-- ==== Sys2Proof/Laws/Results.lean ====
section
/-!
SUPPORT. Results.lean: what an instruction that computes registers or predicates from registers does, said once for each frame
(06 R100, 07 R119).
-/
namespace Sys2Proof.Machine
open Sys2Proof.Claims

/-! ### Register writes -/

theorem Wg.modTh_modTh (g : Wg) (t : Nat) (f k : Thread → Thread) : (g.modTh t f).modTh t k = g.modTh t (fun th => k (f th)) := by
  simp only [Wg.modTh_eq_mapTh, Wg.mapTh_mapTh]
  congr 1; funext u th
  by_cases h : u = t <;> simp [h]

@[simp] theorem Wg.modTh_id (g : Wg) (t : Nat) : g.modTh t (fun th => th) = g := by
  simp [Wg.modTh_eq_mapTh]

/-- A workgroup with each group's registers changed by its number. -/
theorem Wg.modGroup_eq (g : Wg) (k : Nat) (f : Group → Group) :
    g.modGroup k f = g.mapBoth (fun _ th => th) (fun j x => if j = k then f x else x) := by
  have h1 : g.threads.mapIdx (fun _ th => th) = g.threads := List.ext_getElem? (fun i => by simp)
  have h2 : g.groups.set k (f (getGroup g k)) = g.groups.mapIdx (fun j x => if j = k then f x else x) := by
    apply List.ext_getElem?
    intro i
    rw [List.getElem?_set, List.getElem?_mapIdx]
    by_cases hi : k = i
    · subst hi
      by_cases ht : k < g.groups.length
      · simp [ht, getGroup, List.getD_eq_getElem?_getD]
      · simp [ht]
    · rw [if_neg hi]
      cases g.groups[i]? <;> simp [Ne.symm hi]
  simp only [Wg.modGroup, Wg.mapBoth, h1, h2]

theorem Wg.modGroup_modGroup (g : Wg) (k : Nat) (f f' : Group → Group) :
    (g.modGroup k f).modGroup k f' = g.modGroup k (fun x => f' (f x)) := by
  simp only [Wg.modGroup_eq, Wg.mapBoth_mapBoth]
  congr 1; funext j x
  by_cases h : j = k <;> simp [h]

theorem writeAll_vector (g : Wg) (t n : Nat) (vals : List Word) :
    g.writeAll t (vals.mapIdx (fun i x => { uni := false, reg := n + i, val := x })) = g.modTh t (fun th => putV th n vals) := by
  induction vals generalizing g n with
  | nil => simp [Wg.writeAll, putV]
  | cons x xs ih =>
    have := ih (g.modTh t (fun th => th.wv n x)) (n + 1)
    simp only [Wg.writeAll, List.mapIdx_cons, List.foldl_cons, Wg.write] at this ⊢
    simp only [Nat.add_zero, Nat.add_assoc, Nat.add_comm 1] at this ⊢
    simp only [Bool.false_eq_true, if_false]
    rw [this, Wg.modTh_modTh]; rfl

theorem writeAll_uniform (g : Wg) (t n : Nat) (vals : List Word) :
    g.writeAll t (vals.mapIdx (fun i x => { uni := true, reg := n + i, val := x })) =
      g.modGroup (grpOf t) (fun x => putU x n vals) := by
  induction vals generalizing g n with
  | nil =>
    rw [Wg.modGroup_eq]
    simp [Wg.writeAll, putU]
  | cons x xs ih =>
    have := ih (g.modGroup (grpOf t) (fun y => y.wu n x)) (n + 1)
    simp only [Wg.writeAll, List.mapIdx_cons, List.foldl_cons, Wg.write] at this ⊢
    simp only [Nat.add_zero, Nat.add_assoc, Nat.add_comm 1] at this ⊢
    simp only [if_true]
    rw [this, Wg.modGroup_modGroup]; rfl

/-- The writes of a result to a destination that is no uniform register. -/
theorem writeAll_regWrites_vector (g : Wg) (t : Nat) (d : Opnd) (vals : List Word) (hd : isUni d = false) :
    g.writeAll t (regWrites d vals) = g.modTh t (gotV d vals) := by
  cases d <;> simp only [isUni, Bool.true_eq_false] at hd <;>
    first | exact writeAll_vector g t _ vals | exact (Wg.modTh_id g t).symm

/-- The writes of a result to a destination that is a uniform register. -/
theorem writeAll_regWrites_uniform (g : Wg) (t : Nat) (d : Opnd) (vals : List Word) (hd : isUni d = true) :
    g.writeAll t (regWrites d vals) = g.modGroup (grpOf t) (gotU d vals) := by
  cases d <;> simp only [isUni, Bool.false_eq_true] at hd
  exact writeAll_uniform g t _ vals

theorem orFlags_eq (h : Hdr) (fl : Word) (g : Wg) (t : Nat) : orFlags h fl g t = g.modTh t (raised h fl) := by
  have : raised h fl = if h.nf then (fun th => th) else (fun th => { th with fflags := th.fflags ||| fl }) := by
    funext th; unfold raised; split <;> rfl
  rw [orFlags, this]
  split
  · rw [Wg.modTh_id]
  · rfl

theorem foldl_orFlags (h : Hdr) (fl : Word) (g : Wg) (al : List Nat) (hn : al.Nodup) :
    al.foldl (orFlags h fl) g = g.mapTh (fun u th => if u ∈ al then raised h fl th else th) := by
  induction al generalizing g with
  | nil => simp
  | cons t al ih =>
    obtain ⟨h1, h2⟩ := List.nodup_cons.1 hn
    rw [List.foldl_cons, ih _ h2, orFlags_eq, Wg.modTh_eq_mapTh, Wg.mapTh_mapTh]
    congr 1; funext u th
    by_cases hu : u = t
    · subst hu; simp [h1]
    · simp [hu]

/-! ### Active lanes -/

theorem mem_acting {h : Hdr} {helpers : Bool} {s : State} {u : Nat} :
    u ∈ acting h helpers s ↔ u ∈ s.bundle.lanes ∧ activeIn h helpers (lane s u) = true := List.mem_filter

theorem mem_actingIn {h : Hdr} {helpers : Bool} {s : State} {k u : Nat} :
    u ∈ actingIn h helpers s k ↔ u ∈ acting h helpers s ∧ grpOf u = k := by simp [actingIn]

theorem acting_nodup {h : Hdr} {helpers : Bool} {s : State} (hr : Rising s.bundle.lanes) : (acting h helpers s).Nodup :=
  (hr.imp (fun h => Nat.ne_of_lt h)).sublist List.filter_sublist

theorem actingIn_nodup {h : Hdr} {helpers : Bool} {s : State} {k : Nat} (hr : Rising s.bundle.lanes) :
    (actingIn h helpers s k).Nodup := (acting_nodup hr).sublist List.filter_sublist

theorem source_uni {h : Hdr} {helpers : Bool} {s : State} {d : Opnd} {u : Nat} (hd : isUni d = true) :
    source h helpers s d u = (actingIn h helpers s (grpOf u)).headD 0 := by simp [source, hd]

/-- A function of a lane that looks at what an instruction of another lane, or of another group, leaves as it was. -/
def LaneLocal {α : Type} (s : State) (f : State → Nat → α) : Prop :=
  ∀ s' u, SameRegs s s.bundle.wg s' → thOf s' s.bundle.wg u = lane s u →
    getGroup (getWg s' s.bundle.wg) (grpOf u) = getGroup (cur s) (grpOf u) → f s' u = f s u

theorem SameBut.regs {s s' : State} {w : Nat} (h : SameBut s w s') : SameRegs s w s' := by
  obtain ⟨F, rfl⟩ := h
  exact ⟨F, fun _ x => x, by congr 1; funext g; rw [Wg.mapTh_eq_mapBoth]⟩

theorem SameBut.group {s s' : State} {w : Nat} (h : SameBut s w s') (k : Nat) :
    getGroup (Machine.getWg s' w) k = getGroup (Machine.getWg s w) k := by
  obtain ⟨F, hF⟩ := h.getWg
  rw [hF]; rfl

════════════════

Whenever a line above includes the string "each", copy it.

_ANSWER TO THE EXERCISE_
SUPPORT. Results.lean: what an instruction that computes registers or predicates from registers does, said once for each frame
/-- A workgroup with each group's registers changed by its number. -/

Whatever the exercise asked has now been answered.